Moving from magnetic to mechanical energy storage not a straightforward swap
In addition to improved quality and coupling factors, piezoelectric materials eliminate the need for winding and core assembly, which means a more streamlined manufacturing process. Plus, their planar profile makes them ideal for low-profile applications in mobile devices. CEA-Leti and SATIE, a Université Paris Est Créteil-CNRS lab headed by Dr. François Costa, have been working together for the past several years on piezoelectric resonators (PRs) for energy storage, looking at ways to solve the new challenges created by using these tiny mechanical systems instead of conventional magnetic inductors in power converters. CEA-Leti's research with SATIE has led to the development of new topologies that fully exploit the potential of PRs for power conversion use cases.
« Looking for size reduction of power converters I found the idea to use piezoelectric material has an energy storage to replace inductors using specific adiabatic control cycles. This patented solution could revolutionize power electronics for many applications. The collaboration with SATIE was then a natural choice due to their past knowledge in piezo transformers » said Ghislain DESPESSE, research director from CEA-Leti.

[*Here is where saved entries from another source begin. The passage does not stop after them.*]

-- ==== Sys2Proof/Machine/State.lean ====
section
/-! DEFINITION. The state of the module as plain data, whole: the hub and the attic, the regions that are loaded, the
tiles with their threads, queues, caches and engine commands, the cluster memories, the store rooms, memory, and the
work that is under way between them. Anything that lies in addressable memory (scratchpads, tile registers,
accumulators, RCBs, scope tables, range trees, contexts, dead-letter queues) is bytes of `mem` and is held nowhere
else. `State.reset` is the module right after reset, before bring-up step 1 (R31, R34). -/

namespace Sys2Proof.Machine

/-- Why the machine stops. -/
inductive Fault where
  /-- Raised by an access of a thread or of the host whose physical address R126 gives no memory. Safe: the
  machine stops where the spec gives no behaviour. -/
  | noMemory (pa : Nat)
  deriving DecidableEq, Repr

/-- Why a step has no meaning. -/
inductive Refusal where
  /-- Raised by an arm of `exec` that has no meaning yet. Safe: the machine stops. -/
  | notModelled (mnemonic : String)
  /-- Raised by `step` for an agenda entry that is no well-formed event. Safe: no hardware event is such a term. -/
  | illFormed
  deriving DecidableEq, Repr

/-- One of the 8,192 threads. -/
structure ThreadId where
  tile : BitVec 10
  thread : BitVec 3
  deriving DecidableEq, Repr

/-- What moves next. The model's own: the spec's machine moves everywhere at once, and the agenda names one mover
after another. -/
inductive Act where
  /-- The issue stage of a tile issues the next instruction of a thread (R96). -/
  | issue (tile : BitVec 10) (thread : BitVec 3)
  /-- An event of the opcode table befalls. -/
  | event (e : Instr)
  /-- One single step of a suspended thread issues its instruction (R229). -/
  | step (tile : BitVec 10) (thread : BitVec 3)
  /-- The single step ends once the engine commands that it issued have finished (R229). -/
  | stepDone (tile : BitVec 10) (thread : BitVec 3)
  /-- A cycle passes in which nothing else happens (R85). -/
  | tick
  deriving DecidableEq, Repr

/-- The sets that a scope index selects, captured when it is used (R167 to R170). Bit i of `tiles` and `spads` is
tile i, bit c of `cmem` is cluster memory c. -/
structure Sets where
  index : BitVec 4
  gen : BitVec 24
  thread : Option ThreadId
  tiles : BitVec 1024
  cmem : BitVec 64
  spads : BitVec 1024
  host : Bool
  deriving DecidableEq, Repr

/-- The copies that the tiles of a region keep of one entry of its scope table (R168, R169). The copies of all tiles of
a region change in one step, so they are held once for the region. -/
structure ScopeCopy where
  state : BitVec 2
  gen : BitVec 24
  host : Bool
  cmem : BitVec 64
  /-- The words TILES and SPADS of the entry, and the bitmaps that they named when it was set. -/
  tilesAt : Word
  spadsAt : Word
  tiles : BitVec 1024
  spads : BitVec 1024
  deriving DecidableEq, Repr

/-- A copy of an entry that nothing has set. -/
def ScopeCopy.reset : ScopeCopy := ⟨0, 0, false, 0, 0, 0, 0, 0⟩

/-- The effective values of a region's inheritable fields, as an activation read them when it started (R58): the
region, the values, the region whose range tree it uses, and the RANGEROOT of that tree. `sys` is SYSH on SYSTILE and
`regen` is REGENH on REGENTILE, none where no RCB of the path sets them. -/
structure Eff where
  region : BitVec 16
  budget : Nat
  prio : Nat
  fdom : Nat
  scopeBase : Nat
  tree : BitVec 16
  rangeRoot : Nat
  wdog : Nat
  sys : Option (BitVec 12 × BitVec 10)
  regen : Option (BitVec 12 × BitVec 10)
  deriving DecidableEq, Repr

/-- The defaults of R58, for a thread that has started no activation. -/
def Eff.reset : Eff := ⟨0, 65536, 0, 0, 0, 0, 0, 20, none, none⟩

/-- An entry of the send buffer (R320), with the sets that its scope captured at issue (R170). -/
structure SendEntry where
  dest : Word
  arg : Word
  src : Word
  scope : BitVec 4
  type : BitVec 2
  len : BitVec 13
  xform : Word
  sets : Sets
  deriving DecidableEq, Repr

/-- One engine context of a thread (R114, R115): bit n mod 128 of `done` is 1 if command n completed. -/
structure EngineCtx where
  issued : Word
  complete : Word
  canhi : Word
  done : BitVec 128
  deriving DecidableEq, Repr

/-- A fault record (R213). -/
structure FaultRec where
  cause : BitVec 8
  tile : BitVec 10
  thread : BitVec 3
  fate : BitVec 3
  region : BitVec 16
  step : Bool
  msgid : Word
  fibre : Word
  pc : Word
  insn : BitVec 32
  addr : Word
  info : Word
  cyc : Word
  deriving DecidableEq, Repr

/-- Why a thread that runs an activation does not issue. -/
inductive Hold where
  /-- Nothing holds it. -/
  | free
  /-- Its instruction waits and tests again when the thread is served (`tlwait`, `fget`, `wfe`, the frame acts, a
  full scoreboard). -/
  | retest
  /-- It waits in `bar.wait` on the barrier word at a physical address, until it is woken or polls (R184). -/
  | barrier (pa : Nat)
  /-- It waits in `pause` until a cycle (R311), or between two polls of a `bar.wait` (R184). -/
  | pause (cycle : Nat)
  /-- It waits in `sstep` for the end of a step (R412). -/
  | stepping (x : ThreadId)
  deriving DecidableEq, Repr

/-- What has become of the regeneration that was under way when poison was met (R207). -/
inductive RegenFate where
  | waiting
  /-- The regeneration activation has ended. -/
  | ended
  /-- The regeneration message was written as a dead letter. -/
  | lettered
  deriving DecidableEq, Repr

/-- A stop that an engine command left for a later `tlwait` or `done` (R207, R208, R425). -/
structure Deferred where
  ctx : BitVec 2
  number : Word
  cause : Cause
  addr : Word
  /-- The vector register that a poisoned `arow` would have written (R425). -/
  vreg : Option (BitVec 5)
  /-- The CXD of the context whose regeneration it waits for, by physical address (R207). -/
  cxd : Nat
  regen : RegenFate
  deriving DecidableEq, Repr

/-- How an activation was started (R63, R323, R332). -/
inductive Start where
  | message (cls : BitVec 2) (uid : Nat)
  | first
  | continuation
  deriving DecidableEq, Repr

/-- The activation that a fibre has pending without a message: its handler, its `g1` and its `g6` (R63, R332), and the
future that its continuation awaited, null for a first activation. -/
structure Pending where
  start : Start
  handler : BitVec 12
  g1 : Word
  g6 : Word
  waitfut : Word
  deriving DecidableEq, Repr

/-- What a parked fibre waits for (R99, R207). -/
inductive Park where
  /-- The blocks of 64 KiB that it waits for, by physical address. -/
  | residency (blocks : List Nat)
  /-- The context that grows or is popped, by the physical address of its CXD. -/
  | context (cxd : Nat)
  | speculation
  | regeneration (cxd : Nat)
  deriving DecidableEq, Repr

/-- A stop: its cause, faulting address and INFO, what the fibre is parked for, where it is parked, and the cycle of
the single step that raised it, where one did (R229). -/
structure StepStop where
  cause : Cause
  addr : Word
  info : Word
  park : Option Park
  stepped : Option Word
  deriving DecidableEq, Repr

/-- A thread: its registers (R11, R224) and the activation it runs. -/
structure Thread where
  g : Vector Word 32
  v : Vector VWord 32
  vtag : Vector (BitVec 4) 32
  /-- `m0` is entry 0, which holds all ones. -/
  m : Vector Word 8
  /-- Bit 0 is `p0`, which reads 1. -/
  p : BitVec 8
  ttag : Vector (BitVec 4) 16
  /-- Shape words (R357). -/
  tshape : Vector (BitVec 32) 16
  latch : Bool
  pc : Word
  engines : Vector EngineCtx 4
  /-- ACT of R224: an activation is held. -/
  active : Bool
  /-- A freeze has suspended the activation (R210, R220). -/
  suspended : Bool
  hold : Hold
  /-- The bits of the last instruction that issued. -/
  insn : BitVec 32
  /-- The instruction that waits has been counted in ICNT (R422). -/
  counted : Bool
  /-- How often a poll of `bar.wait` has backed off (R184). -/
  polls : Nat
  region : BitVec 16
  handler : BitVec 12
  fibre : Word
  msgid : Word
  start : Start
  /-- The activation as it was started, where no message started it. -/
  pend : Option Pending
  payAddr : Word
  payLen : Word
  keeps : Bool
  fons : Bool
  /-- References made during the activation: holder and future (R78, R211). -/
  made : List (Word × Word)
  sends : List SendEntry
  /-- Reader epochs joined: the CXD's physical address and the epoch (R198). -/
  readers : List (Nat × Bool)
  deferred : List Deferred
  icnt : Word
  wdUsed : Word
  /-- The effective values with which the activation started (R58). -/
  eff : Eff
  /-- The skid ring, oldest first (R228). -/
  skid : List (Word × Word)
  /-- The last fault record (R213). -/
  record : FaultRec
  /-- The sets that the instruction which waits captured at issue (R170). -/
  captured : Option Sets
  /-- A stop that a single step raised and that takes its fate at THAW (R229). -/
  stepFault : Option StepStop
  /-- The record that an `fref` has put into its holder's blocks while it waits for COUNT to fall: holder and future
  (R327). -/
  recording : Option (Word × Word)
  deriving DecidableEq, Repr

/-- FSTATE of R62. -/
inductive FState where
  | waiting | ready | running | parked | ended | reclaiming
  deriving DecidableEq, Repr

/-- FSTAT of R69. -/
inductive FStat where
  | pending | running | resolved | reclaimed
  deriving DecidableEq, Repr

/-- A kept payload: its first unit of 256 bytes in the landing zone, its units and its length (R323). -/
structure Kept where
  unit : Nat
  units : Nat
  len : Nat
  deriving DecidableEq, Repr

/-- A fibre record (R62), with what the device keeps beside it. -/
structure Fibre where
  handler : BitVec 12
  fstate : FState
  conf : Bool
  pin : Bool
  cont : Bool
  rclm : Bool
  detach : Bool
  conth : BitVec 12
  region : BitVec 16
  parent : Word
  depctr : Word
  arg : Word
  /-- Futures that it holds, once for each unit of COUNT (R71, R327). -/
  refs : List Word
  /-- The reference blocks that it holds, by number in its home tile's slot store, oldest first (R327). -/
  refBlocks : List Nat
  waitfut : Word
  kept : Option Kept
  spawnt : Word
  /-- The context bound to it: the handle and the CXD's physical address (R366). -/
  bound : Option (Word × Nat)
  /-- The chain of creations above it, nearest first (R78). -/
  creators : List Word
  /-- The completion future of its group (R79). -/
  group : Word
  /-- The sets with which its next activation acquires (R68, R417). -/
  acquires : List Sets
  pending : Option Pending
  /-- What its registered continuation will receive in `g1` and `g6`, once its future has settled (R332). -/
  settled : Option (Word × Word)
  /-- Its dependence counter's activation has not started (R65). -/
  waitsCounter : Bool
  park : Option Park
  /-- A fault that waits for a disposition (R214). -/
  fault : Option FaultRec
  /-- The record of the KV_RETRY stop for which it waits parked (R207). -/
  kvFault : Option FaultRec
  /-- The event latch of R185 is of the thread; this says which thread runs the fibre. -/
  runsOn : Option ThreadId
  deriving DecidableEq, Repr

/-- A future object (R69), with what the device keeps beside it. -/
structure Future where
  count : Nat
  fstat : FStat
  conf : Bool
  group : Bool
  result : Word
  fibre : Word
  waiters : List Word
  gleft : Nat
  gscope : BitVec 4
  /-- The sets that the launch captured; the launch is in flight until the future resolves (R170). -/
  gsets : Option Sets
  /-- The fibre that holds the completion future, or null for the region (R325). -/
  detach : Bool
  /-- The launch's dependence counter, by physical address (R325). -/
  counter : Option Nat
  members : List Word
  region : BitVec 16
  /-- Members become ready when the counter reaches zero (R79). -/
  released : Bool
  deriving DecidableEq, Repr

/-- A slot of a tile (R60). -/
structure Slot where
  gen : BitVec 24
  fibre : Option Fibre
  future : Option Future
  deriving DecidableEq, Repr

/-- An entry of a ready queue (R85). -/
structure ReadyEntry where
  handle : Word
  prio : BitVec 3
  pin : Bool
  enq : BitVec 48
  deriving DecidableEq, Repr

/-- What a message is to the machine. -/
inductive MsgKind where
  | plain | host | debug
  /-- A fault record or DEAD_LETTER message to a system handler. -/
  | system
  /-- A regeneration request for a context (R207). -/
  | regen (cxd : Nat)
  deriving DecidableEq, Repr

/-- A message on its way or in a queue (R312 to R314, R44). -/
structure Message where
  uid : Nat
  kind : MsgKind
  msgid : Word
  dest : Word
  arg : Word
  cls : BitVec 2
  region : BitVec 16
  len : Nat
  payload : List Byte
  xform : Word
  /-- The sets of the send scope (R170). -/
  sets : Option Sets
  /-- The colour of the sender's region (R219); none for host, peer, debug and dead-letter messages. -/
  colour : Option Bool
  deriving DecidableEq, Repr

/-- A message in an inbound queue (R94, R99, R100, R121, R220). -/
structure Inbound where
  msg : Message
  unit : Nat
  units : Nat
  len : Nat
  arrival : BitVec 48
  /-- The fibre whose activation the message started: it runs, or it is parked or waits for a disposition. -/
  holder : Word
  running : Bool
  held : Bool
  after : Bool
  cut : Bool
  deriving DecidableEq, Repr

/-- A decrement on its way (R67, R326). -/
structure Decrement where
  /-- Its place among messages and decrements, by which per-pair order is kept (R27). -/
  uid : Nat
  handle : Word
  k : Nat
  region : BitVec 16
  src : BitVec 10
  sets : Option Sets
  colour : Option Bool
  deriving DecidableEq, Repr

/-- A line of the first-level data cache or of the instruction cache: its line number and its bytes (R109, R254). -/
structure CacheLine where
  line : Nat
  data : BitVec 1024
  deriving DecidableEq, Repr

“Our lab has been working on piezo transformers for a long time, but this original research on piezo resonators is new for us. It is particularly gratifying for me to have moved from simple observer, sitting on PhD dissertation juries at CEA-Leti, to a full-fledged partner in this exciting research," said Costa.
Innovative topologies for two novel piezo-enabled power converters
Most recently, our research produced three new converter types, one for step-down voltage DC/DC conversion, one for isolated DC/DC conversion, and one for very-high-frequency DC/AC conversion. Notably, the step-down voltage converter, which uses PZT (lead zirconate titanate, a common piezoelectric material), exhibited a power density increase as the operating frequency rose, achieving up to 100 W at 1 MHz. The very-high-frequency converter, which uses a φ2 VHF topology, was combined with a specific LNO (lithium niobate) resonator and ZVS (zero voltage switching) regulation loop. The device allowed us to demonstrate the piezoelectric material's operation at 20.6 MHz. Driving is another challenge that must still be addressed. We also modelled and generalized the piezoelectric conversion principle to step-up conversion, step-down conversion, and high/low conversion ratios, something that is vital to the development of generic control loops for high-frequency operation. Comparing the piezoelectric material to an inductor operating at the same power level revealed a substantial volume gain of more than sevenfold, underlining the transformative potential of an innovation born from a particularly fruitful partnership with an academic research lab.
Costa said, “CEA-Leti has manpower and R&D equipment that goes beyond what most university labs have access to, with resources you know will be around for a long time. I am proud of the world-first we achieved together."